**Extracted entries:**
──────────

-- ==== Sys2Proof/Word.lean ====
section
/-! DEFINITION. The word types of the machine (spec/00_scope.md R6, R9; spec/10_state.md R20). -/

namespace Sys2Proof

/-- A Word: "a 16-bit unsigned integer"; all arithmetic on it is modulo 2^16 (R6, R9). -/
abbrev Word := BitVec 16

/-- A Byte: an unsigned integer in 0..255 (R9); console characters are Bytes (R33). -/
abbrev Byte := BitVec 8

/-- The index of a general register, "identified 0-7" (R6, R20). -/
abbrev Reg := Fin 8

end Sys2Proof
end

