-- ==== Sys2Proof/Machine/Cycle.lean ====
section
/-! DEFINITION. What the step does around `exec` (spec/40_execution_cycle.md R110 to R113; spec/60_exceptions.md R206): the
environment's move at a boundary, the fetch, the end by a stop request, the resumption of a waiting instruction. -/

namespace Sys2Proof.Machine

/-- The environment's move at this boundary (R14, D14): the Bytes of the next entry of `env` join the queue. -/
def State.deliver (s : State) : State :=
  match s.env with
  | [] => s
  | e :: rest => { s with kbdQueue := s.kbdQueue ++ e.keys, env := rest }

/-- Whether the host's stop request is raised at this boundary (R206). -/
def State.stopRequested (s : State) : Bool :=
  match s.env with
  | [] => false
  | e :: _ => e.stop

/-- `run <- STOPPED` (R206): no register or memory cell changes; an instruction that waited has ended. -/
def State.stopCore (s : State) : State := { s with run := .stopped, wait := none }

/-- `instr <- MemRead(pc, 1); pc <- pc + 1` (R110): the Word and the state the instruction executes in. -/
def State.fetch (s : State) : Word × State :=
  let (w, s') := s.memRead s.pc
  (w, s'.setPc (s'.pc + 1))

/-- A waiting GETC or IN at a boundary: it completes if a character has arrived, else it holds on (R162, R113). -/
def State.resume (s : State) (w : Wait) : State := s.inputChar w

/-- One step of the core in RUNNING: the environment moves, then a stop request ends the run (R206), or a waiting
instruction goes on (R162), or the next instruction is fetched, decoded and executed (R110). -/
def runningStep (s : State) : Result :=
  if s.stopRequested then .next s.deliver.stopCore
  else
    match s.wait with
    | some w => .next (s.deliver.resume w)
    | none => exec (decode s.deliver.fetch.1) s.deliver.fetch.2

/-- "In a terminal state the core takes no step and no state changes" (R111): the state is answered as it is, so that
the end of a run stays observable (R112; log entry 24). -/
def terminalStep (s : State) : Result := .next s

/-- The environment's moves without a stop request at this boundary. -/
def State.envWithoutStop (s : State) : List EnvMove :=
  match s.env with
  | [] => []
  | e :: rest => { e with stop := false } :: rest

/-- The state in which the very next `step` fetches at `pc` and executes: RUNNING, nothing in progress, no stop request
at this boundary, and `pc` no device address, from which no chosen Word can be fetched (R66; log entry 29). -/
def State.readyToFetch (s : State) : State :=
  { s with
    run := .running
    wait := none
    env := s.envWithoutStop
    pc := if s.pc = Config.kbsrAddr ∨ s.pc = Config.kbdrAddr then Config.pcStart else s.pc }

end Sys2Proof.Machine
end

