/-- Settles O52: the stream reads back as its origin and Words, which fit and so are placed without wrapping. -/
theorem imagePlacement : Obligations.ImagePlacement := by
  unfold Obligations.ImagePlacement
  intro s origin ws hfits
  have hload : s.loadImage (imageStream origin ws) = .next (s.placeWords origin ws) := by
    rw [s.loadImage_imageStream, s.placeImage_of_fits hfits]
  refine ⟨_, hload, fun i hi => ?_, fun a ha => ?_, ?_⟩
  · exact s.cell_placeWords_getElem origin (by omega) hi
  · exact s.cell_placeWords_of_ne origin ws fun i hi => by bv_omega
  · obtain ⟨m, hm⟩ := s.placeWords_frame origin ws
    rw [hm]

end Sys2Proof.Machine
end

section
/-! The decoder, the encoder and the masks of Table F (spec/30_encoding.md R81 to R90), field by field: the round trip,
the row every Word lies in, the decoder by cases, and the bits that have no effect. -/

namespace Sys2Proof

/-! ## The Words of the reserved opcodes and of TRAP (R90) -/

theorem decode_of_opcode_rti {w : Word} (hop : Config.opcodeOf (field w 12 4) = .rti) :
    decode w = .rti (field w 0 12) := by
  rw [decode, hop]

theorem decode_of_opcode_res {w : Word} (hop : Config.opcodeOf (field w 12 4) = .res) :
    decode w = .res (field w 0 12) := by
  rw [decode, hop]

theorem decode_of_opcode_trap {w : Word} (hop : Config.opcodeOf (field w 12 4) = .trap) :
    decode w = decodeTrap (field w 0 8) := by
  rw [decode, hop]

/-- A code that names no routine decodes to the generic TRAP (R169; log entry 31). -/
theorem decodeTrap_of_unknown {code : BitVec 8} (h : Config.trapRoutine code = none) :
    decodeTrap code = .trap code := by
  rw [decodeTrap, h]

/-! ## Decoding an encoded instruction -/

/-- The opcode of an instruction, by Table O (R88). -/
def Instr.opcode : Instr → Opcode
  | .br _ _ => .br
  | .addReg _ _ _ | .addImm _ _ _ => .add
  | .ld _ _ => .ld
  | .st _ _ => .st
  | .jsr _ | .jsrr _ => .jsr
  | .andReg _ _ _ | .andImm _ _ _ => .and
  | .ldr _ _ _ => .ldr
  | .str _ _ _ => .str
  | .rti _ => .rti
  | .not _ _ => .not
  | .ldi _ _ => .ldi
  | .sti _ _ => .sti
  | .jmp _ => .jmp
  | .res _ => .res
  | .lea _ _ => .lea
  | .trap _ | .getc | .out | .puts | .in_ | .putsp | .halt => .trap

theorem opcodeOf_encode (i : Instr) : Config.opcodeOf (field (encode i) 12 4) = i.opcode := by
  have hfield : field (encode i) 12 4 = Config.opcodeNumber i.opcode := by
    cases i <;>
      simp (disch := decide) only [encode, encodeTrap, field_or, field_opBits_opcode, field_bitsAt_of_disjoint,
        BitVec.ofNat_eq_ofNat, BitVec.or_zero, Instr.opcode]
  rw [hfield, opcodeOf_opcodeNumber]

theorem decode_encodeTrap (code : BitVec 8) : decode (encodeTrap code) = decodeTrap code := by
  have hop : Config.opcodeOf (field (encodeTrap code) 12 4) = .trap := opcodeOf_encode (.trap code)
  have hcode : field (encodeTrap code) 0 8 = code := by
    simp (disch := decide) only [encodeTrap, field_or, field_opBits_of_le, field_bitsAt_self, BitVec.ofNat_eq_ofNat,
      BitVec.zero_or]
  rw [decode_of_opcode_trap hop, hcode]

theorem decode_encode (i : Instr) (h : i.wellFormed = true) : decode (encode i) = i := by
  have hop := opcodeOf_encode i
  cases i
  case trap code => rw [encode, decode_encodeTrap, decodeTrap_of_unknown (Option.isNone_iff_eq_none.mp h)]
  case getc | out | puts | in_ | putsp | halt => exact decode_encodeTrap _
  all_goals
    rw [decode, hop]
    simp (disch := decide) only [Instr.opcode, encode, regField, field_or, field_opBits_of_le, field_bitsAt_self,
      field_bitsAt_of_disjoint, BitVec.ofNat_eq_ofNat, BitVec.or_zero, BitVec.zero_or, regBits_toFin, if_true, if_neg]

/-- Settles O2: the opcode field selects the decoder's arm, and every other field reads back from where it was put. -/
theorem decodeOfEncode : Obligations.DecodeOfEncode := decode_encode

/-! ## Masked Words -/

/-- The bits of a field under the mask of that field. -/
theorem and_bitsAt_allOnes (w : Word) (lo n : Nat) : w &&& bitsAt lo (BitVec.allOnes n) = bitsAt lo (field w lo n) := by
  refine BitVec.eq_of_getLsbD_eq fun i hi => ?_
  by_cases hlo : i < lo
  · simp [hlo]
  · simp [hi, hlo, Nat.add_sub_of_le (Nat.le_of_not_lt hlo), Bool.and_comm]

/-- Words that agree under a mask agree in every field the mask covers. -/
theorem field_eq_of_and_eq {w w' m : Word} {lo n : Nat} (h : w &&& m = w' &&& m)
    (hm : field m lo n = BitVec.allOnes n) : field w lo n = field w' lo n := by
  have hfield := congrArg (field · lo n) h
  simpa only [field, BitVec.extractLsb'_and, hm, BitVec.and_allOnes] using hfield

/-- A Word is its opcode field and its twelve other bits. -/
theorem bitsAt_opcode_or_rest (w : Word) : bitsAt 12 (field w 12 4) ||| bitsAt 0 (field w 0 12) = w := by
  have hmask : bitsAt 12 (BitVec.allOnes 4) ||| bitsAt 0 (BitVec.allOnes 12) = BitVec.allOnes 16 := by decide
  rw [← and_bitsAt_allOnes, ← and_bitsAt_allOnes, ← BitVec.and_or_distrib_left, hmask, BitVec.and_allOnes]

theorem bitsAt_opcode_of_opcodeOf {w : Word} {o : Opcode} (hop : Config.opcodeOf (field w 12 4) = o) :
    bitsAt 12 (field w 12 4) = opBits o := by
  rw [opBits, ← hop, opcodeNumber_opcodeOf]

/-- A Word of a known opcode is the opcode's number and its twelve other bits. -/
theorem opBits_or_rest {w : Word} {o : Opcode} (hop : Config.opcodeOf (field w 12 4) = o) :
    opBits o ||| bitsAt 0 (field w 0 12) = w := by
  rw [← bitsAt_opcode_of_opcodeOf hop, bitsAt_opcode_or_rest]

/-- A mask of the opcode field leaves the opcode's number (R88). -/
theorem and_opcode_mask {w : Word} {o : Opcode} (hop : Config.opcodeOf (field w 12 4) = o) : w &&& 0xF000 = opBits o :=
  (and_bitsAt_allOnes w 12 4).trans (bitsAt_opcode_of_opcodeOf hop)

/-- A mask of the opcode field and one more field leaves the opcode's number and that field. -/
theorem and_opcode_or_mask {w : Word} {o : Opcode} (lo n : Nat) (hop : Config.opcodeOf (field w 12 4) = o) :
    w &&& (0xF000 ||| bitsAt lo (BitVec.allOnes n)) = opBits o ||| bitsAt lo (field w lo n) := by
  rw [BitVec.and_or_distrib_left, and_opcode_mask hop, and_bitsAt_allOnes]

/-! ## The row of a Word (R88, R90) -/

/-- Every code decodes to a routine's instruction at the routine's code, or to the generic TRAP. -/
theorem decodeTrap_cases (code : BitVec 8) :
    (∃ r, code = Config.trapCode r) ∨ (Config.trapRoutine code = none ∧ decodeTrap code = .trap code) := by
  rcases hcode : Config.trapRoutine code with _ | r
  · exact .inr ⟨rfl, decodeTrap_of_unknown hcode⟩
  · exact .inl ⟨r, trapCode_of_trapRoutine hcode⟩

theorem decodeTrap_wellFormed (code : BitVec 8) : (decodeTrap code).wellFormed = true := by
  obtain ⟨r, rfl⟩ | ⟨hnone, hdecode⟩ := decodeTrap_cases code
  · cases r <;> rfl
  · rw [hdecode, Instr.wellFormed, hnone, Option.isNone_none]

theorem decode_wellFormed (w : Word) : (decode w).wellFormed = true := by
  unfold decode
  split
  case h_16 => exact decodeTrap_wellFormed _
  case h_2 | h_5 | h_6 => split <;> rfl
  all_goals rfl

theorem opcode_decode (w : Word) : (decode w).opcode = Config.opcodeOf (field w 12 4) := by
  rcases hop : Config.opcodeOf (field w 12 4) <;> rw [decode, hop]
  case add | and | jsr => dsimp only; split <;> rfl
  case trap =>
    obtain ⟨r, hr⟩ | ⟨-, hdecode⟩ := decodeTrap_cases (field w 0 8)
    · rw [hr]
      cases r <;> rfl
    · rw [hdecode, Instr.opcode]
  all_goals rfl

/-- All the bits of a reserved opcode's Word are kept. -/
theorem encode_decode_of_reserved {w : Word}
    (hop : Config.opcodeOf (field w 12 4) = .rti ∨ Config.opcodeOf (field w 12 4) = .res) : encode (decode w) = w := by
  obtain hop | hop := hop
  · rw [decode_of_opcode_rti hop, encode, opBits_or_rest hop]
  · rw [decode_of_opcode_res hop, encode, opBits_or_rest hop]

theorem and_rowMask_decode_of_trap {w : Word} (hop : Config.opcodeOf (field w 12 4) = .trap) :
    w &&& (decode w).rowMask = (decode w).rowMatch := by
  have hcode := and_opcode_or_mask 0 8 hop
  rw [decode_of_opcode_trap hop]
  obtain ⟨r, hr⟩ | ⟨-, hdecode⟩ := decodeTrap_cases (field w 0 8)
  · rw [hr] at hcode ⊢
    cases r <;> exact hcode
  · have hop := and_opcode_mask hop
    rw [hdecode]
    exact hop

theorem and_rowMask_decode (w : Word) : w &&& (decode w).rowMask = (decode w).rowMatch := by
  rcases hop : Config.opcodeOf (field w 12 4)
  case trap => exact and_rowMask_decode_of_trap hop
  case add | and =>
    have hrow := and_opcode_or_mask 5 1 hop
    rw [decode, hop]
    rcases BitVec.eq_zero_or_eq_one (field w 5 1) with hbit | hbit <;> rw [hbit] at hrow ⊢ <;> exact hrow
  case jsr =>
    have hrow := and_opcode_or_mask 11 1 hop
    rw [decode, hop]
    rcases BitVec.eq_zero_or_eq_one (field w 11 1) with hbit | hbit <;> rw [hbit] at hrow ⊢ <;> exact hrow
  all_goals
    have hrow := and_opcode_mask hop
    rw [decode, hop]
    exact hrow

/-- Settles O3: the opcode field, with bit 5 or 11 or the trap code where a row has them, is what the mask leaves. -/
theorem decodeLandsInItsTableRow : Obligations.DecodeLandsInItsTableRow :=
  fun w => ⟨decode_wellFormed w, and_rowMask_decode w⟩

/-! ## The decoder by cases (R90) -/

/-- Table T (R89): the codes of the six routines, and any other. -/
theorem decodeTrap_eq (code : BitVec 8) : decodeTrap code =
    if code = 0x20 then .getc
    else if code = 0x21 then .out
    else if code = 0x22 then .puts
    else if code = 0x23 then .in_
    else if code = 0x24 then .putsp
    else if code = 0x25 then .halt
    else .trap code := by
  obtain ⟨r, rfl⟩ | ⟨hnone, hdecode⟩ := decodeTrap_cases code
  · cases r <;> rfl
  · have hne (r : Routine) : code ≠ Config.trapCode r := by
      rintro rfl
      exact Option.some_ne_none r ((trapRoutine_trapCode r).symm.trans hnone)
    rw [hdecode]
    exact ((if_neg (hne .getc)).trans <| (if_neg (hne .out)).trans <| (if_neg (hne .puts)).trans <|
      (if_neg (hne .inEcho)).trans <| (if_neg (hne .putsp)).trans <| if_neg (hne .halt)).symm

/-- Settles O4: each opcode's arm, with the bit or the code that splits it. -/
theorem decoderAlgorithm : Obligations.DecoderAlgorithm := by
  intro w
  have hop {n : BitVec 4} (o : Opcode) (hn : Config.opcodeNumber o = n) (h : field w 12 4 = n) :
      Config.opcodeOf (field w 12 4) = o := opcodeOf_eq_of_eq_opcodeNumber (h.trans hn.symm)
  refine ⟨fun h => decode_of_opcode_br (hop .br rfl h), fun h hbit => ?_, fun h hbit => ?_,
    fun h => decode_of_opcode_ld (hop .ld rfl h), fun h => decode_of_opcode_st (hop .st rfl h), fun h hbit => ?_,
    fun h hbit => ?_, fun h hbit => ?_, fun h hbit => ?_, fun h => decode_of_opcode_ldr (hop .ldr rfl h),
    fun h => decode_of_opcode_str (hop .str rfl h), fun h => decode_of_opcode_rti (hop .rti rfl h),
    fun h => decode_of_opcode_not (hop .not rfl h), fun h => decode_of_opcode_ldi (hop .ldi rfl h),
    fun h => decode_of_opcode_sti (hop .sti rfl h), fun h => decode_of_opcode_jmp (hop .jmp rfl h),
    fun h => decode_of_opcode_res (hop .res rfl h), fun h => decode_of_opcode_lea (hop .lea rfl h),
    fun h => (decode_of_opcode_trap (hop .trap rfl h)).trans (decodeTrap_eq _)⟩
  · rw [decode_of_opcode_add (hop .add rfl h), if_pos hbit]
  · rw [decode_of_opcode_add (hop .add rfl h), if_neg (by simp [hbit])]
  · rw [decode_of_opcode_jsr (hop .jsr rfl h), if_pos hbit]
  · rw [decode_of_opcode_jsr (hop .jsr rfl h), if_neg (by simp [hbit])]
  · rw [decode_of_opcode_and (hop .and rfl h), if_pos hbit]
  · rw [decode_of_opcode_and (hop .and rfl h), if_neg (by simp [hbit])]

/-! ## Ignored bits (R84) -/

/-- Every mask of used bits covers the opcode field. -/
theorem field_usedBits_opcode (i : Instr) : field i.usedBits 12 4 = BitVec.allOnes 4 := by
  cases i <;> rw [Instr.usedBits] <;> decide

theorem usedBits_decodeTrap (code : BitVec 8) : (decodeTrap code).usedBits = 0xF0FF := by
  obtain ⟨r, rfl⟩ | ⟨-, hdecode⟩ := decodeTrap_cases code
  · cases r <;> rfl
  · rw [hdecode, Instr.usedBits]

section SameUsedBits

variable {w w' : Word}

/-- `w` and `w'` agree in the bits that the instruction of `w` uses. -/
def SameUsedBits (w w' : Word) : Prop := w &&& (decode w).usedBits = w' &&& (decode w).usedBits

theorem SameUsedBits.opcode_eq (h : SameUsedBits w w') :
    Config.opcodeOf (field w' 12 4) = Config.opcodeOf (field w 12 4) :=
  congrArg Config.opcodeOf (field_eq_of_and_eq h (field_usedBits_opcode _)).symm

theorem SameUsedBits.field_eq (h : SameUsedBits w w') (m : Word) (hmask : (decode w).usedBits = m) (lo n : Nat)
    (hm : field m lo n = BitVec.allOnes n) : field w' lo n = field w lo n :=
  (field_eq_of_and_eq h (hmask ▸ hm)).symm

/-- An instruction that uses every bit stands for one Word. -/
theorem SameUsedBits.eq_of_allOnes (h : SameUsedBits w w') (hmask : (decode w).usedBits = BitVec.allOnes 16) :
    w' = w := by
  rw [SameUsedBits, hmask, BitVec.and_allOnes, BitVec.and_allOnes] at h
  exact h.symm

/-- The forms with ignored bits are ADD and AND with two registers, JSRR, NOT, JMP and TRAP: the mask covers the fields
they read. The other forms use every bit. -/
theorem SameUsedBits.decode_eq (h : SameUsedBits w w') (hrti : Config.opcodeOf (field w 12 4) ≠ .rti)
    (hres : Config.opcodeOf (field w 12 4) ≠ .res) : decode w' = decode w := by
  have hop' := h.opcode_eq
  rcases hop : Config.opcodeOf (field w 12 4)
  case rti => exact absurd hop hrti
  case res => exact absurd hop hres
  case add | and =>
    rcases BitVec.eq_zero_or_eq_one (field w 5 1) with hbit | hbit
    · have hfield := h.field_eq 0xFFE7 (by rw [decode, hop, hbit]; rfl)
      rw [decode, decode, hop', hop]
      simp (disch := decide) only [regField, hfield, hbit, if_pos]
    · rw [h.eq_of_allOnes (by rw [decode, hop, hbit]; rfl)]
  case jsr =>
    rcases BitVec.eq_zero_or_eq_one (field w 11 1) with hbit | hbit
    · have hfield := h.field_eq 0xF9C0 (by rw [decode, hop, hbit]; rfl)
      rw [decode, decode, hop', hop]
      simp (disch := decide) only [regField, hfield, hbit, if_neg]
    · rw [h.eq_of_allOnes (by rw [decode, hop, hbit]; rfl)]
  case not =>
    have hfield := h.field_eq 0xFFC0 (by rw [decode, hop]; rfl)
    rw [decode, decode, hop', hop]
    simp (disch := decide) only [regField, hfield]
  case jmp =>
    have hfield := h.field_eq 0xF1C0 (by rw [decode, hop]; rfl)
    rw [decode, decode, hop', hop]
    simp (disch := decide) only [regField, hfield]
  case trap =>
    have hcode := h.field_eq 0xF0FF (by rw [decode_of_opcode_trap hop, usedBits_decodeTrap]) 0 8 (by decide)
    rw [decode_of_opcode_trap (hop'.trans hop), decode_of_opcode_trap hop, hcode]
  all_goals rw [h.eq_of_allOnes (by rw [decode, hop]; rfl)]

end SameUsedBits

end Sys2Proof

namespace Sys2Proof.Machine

──────────

**Brief:**
Where in the records does the word "abbrev" appear? Copy each line that holds it.

**Response to the exercise:**
abbrev Word := BitVec 16
abbrev Byte := BitVec 8
abbrev Reg := Fin 8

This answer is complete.